**Exercise details:** Scan the records below for the string "model" and return every line where it appears.

Segment Open

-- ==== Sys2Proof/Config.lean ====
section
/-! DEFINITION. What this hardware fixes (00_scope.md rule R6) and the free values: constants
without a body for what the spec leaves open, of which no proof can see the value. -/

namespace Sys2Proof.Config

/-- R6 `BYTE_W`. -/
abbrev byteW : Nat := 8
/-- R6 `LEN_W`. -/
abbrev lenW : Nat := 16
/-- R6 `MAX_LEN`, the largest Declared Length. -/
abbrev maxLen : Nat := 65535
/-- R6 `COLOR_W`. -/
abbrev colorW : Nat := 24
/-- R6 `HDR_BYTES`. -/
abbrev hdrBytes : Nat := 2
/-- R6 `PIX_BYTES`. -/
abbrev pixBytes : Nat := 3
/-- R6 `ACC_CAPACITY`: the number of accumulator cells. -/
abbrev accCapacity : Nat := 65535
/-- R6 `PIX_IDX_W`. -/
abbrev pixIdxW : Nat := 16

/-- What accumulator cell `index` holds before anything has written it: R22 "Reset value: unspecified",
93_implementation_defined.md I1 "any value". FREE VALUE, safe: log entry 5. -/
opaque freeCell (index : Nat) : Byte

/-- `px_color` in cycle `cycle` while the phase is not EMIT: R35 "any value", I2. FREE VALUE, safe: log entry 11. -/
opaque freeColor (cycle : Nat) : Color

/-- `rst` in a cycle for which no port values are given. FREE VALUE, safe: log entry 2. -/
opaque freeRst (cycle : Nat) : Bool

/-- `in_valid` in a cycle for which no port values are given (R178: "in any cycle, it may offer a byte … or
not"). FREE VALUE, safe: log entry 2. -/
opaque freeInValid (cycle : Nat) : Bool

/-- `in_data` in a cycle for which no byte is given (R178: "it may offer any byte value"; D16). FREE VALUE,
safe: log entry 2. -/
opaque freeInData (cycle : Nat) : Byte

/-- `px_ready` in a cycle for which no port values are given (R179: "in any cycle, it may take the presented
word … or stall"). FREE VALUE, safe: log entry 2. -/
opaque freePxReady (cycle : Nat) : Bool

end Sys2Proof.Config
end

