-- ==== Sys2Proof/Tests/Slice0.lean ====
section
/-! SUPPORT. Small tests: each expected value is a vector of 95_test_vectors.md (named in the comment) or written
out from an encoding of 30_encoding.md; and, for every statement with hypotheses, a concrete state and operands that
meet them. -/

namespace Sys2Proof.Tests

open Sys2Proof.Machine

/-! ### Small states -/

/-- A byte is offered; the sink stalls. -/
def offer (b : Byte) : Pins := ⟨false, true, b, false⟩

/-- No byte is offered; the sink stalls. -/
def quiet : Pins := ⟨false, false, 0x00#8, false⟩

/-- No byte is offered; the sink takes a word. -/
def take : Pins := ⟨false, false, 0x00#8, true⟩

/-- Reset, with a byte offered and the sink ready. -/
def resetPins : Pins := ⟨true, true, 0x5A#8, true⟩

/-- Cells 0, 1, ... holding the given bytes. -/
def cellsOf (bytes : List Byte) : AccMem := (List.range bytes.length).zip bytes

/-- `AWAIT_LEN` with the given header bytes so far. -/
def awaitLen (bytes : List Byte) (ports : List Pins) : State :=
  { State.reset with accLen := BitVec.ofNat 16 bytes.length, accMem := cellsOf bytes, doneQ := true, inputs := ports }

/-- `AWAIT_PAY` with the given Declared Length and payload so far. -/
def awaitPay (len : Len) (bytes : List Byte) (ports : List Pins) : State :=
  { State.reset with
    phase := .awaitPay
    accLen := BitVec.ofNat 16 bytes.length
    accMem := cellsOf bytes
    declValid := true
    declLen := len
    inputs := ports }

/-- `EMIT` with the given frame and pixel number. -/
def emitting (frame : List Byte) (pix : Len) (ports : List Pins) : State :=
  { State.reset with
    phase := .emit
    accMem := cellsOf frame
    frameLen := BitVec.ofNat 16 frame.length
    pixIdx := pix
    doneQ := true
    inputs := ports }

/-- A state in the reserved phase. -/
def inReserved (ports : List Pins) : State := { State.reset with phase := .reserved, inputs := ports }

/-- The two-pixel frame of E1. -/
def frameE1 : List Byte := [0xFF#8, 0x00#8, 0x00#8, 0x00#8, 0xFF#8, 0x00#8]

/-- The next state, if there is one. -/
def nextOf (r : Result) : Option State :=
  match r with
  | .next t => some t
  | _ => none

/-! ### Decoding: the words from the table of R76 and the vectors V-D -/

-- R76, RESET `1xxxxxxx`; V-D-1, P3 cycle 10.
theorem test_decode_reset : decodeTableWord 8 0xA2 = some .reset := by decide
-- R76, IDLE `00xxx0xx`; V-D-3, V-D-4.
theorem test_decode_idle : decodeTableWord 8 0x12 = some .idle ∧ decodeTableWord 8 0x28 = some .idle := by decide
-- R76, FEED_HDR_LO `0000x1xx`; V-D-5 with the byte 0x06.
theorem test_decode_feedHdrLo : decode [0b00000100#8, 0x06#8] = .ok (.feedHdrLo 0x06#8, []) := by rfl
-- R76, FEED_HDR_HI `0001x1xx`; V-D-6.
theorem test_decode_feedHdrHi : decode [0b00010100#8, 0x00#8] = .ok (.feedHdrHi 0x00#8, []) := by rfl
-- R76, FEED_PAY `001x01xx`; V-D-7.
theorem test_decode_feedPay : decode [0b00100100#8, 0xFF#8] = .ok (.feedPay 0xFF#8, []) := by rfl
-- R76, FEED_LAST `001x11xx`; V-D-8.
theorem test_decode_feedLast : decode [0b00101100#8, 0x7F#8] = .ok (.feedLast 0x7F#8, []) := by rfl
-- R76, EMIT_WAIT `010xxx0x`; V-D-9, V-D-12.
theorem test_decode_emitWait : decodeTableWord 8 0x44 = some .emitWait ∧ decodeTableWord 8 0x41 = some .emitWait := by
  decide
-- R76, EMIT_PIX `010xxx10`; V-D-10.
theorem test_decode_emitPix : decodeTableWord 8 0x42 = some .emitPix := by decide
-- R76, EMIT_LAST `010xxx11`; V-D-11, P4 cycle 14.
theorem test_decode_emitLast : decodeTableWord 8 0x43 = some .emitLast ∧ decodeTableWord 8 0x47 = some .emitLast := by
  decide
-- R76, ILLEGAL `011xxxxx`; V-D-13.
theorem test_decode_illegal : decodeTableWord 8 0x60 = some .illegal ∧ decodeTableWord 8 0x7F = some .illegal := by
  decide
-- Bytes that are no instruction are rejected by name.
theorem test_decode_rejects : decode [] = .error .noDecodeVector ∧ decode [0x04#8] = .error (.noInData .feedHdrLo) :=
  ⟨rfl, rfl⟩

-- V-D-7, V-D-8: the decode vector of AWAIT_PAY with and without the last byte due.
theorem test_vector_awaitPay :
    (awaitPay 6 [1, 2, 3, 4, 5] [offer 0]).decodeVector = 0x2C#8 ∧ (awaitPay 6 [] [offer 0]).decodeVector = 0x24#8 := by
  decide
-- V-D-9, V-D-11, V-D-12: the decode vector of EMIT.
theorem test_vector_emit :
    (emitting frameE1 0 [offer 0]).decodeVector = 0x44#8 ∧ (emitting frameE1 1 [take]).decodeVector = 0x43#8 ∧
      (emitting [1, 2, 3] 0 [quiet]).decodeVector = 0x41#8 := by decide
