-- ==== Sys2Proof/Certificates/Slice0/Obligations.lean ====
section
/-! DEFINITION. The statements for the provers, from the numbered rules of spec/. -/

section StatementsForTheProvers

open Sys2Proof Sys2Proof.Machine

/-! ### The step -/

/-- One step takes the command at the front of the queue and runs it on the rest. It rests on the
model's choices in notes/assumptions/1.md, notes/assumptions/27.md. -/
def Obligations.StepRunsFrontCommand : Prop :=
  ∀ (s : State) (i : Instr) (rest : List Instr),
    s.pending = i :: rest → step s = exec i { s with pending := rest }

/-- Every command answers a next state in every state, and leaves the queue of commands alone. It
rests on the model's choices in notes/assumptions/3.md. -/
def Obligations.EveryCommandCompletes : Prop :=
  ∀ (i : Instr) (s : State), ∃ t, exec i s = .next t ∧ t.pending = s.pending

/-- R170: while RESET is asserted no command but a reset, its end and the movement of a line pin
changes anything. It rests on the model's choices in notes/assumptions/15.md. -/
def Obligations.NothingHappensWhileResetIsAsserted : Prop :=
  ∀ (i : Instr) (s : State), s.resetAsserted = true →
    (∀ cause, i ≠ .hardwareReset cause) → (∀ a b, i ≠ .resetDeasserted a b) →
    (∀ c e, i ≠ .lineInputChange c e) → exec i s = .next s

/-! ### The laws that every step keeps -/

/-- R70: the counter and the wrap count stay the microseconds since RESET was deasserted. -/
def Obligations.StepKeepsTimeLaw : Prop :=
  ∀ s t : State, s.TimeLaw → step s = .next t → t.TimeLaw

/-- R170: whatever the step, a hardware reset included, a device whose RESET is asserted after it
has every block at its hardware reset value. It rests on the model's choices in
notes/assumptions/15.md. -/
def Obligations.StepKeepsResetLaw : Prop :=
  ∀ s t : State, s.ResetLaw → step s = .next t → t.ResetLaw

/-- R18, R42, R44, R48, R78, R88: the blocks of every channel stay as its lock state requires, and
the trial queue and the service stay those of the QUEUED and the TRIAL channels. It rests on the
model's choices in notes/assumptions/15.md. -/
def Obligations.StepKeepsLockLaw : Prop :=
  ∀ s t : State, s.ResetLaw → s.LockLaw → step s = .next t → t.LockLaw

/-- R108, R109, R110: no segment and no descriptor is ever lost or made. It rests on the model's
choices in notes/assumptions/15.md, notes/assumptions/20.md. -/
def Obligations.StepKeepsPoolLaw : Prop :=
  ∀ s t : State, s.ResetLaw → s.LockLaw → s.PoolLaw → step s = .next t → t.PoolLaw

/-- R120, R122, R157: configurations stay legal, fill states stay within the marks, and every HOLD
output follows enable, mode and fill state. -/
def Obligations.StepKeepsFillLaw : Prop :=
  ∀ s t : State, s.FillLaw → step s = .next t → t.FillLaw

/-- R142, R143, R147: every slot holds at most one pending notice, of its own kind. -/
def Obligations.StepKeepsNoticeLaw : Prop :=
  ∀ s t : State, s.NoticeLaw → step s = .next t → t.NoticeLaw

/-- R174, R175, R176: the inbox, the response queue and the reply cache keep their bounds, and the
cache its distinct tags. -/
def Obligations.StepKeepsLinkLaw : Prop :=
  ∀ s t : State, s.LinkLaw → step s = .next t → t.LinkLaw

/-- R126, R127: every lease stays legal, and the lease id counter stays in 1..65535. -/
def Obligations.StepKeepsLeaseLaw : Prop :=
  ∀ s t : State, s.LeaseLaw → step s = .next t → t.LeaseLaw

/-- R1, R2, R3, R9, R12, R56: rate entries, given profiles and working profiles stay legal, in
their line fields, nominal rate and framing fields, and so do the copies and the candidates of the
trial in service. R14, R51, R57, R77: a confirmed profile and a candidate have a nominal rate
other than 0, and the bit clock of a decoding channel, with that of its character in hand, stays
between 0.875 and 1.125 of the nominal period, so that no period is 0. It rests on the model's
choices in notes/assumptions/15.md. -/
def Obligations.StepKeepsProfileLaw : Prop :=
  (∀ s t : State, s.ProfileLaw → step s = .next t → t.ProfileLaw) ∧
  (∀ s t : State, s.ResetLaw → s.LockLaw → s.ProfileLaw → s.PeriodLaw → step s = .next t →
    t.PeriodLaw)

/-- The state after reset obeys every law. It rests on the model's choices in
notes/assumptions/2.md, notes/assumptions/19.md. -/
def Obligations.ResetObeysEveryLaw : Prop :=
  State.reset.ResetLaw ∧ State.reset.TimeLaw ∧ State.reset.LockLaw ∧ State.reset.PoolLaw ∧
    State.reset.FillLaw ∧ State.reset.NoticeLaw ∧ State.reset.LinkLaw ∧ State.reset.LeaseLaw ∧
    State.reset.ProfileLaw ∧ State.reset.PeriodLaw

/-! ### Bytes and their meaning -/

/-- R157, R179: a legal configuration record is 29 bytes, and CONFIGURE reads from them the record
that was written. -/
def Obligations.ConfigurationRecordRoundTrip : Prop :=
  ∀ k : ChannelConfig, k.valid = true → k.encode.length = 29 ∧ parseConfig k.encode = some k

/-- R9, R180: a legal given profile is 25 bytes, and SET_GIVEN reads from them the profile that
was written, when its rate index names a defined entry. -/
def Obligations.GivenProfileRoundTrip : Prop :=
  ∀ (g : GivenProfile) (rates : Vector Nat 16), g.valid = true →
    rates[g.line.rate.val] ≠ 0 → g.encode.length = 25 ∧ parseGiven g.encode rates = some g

Segment Closed

**Result of the exercise:**
model's choices in notes/assumptions/1.md, notes/assumptions/27.md. -/
rests on the model's choices in notes/assumptions/3.md. -/
changes anything. It rests on the model's choices in notes/assumptions/15.md. -/
has every block at its hardware reset value. It rests on the model's choices in
model's choices in notes/assumptions/15.md. -/
/-- R108, R109, R110: no segment and no descriptor is ever lost or made. It rests on the model's
between 0.875 and 1.125 of the nominal period, so that no period is 0. It rests on the model's
/-- The state after reset obeys every law. It rests on the model's choices in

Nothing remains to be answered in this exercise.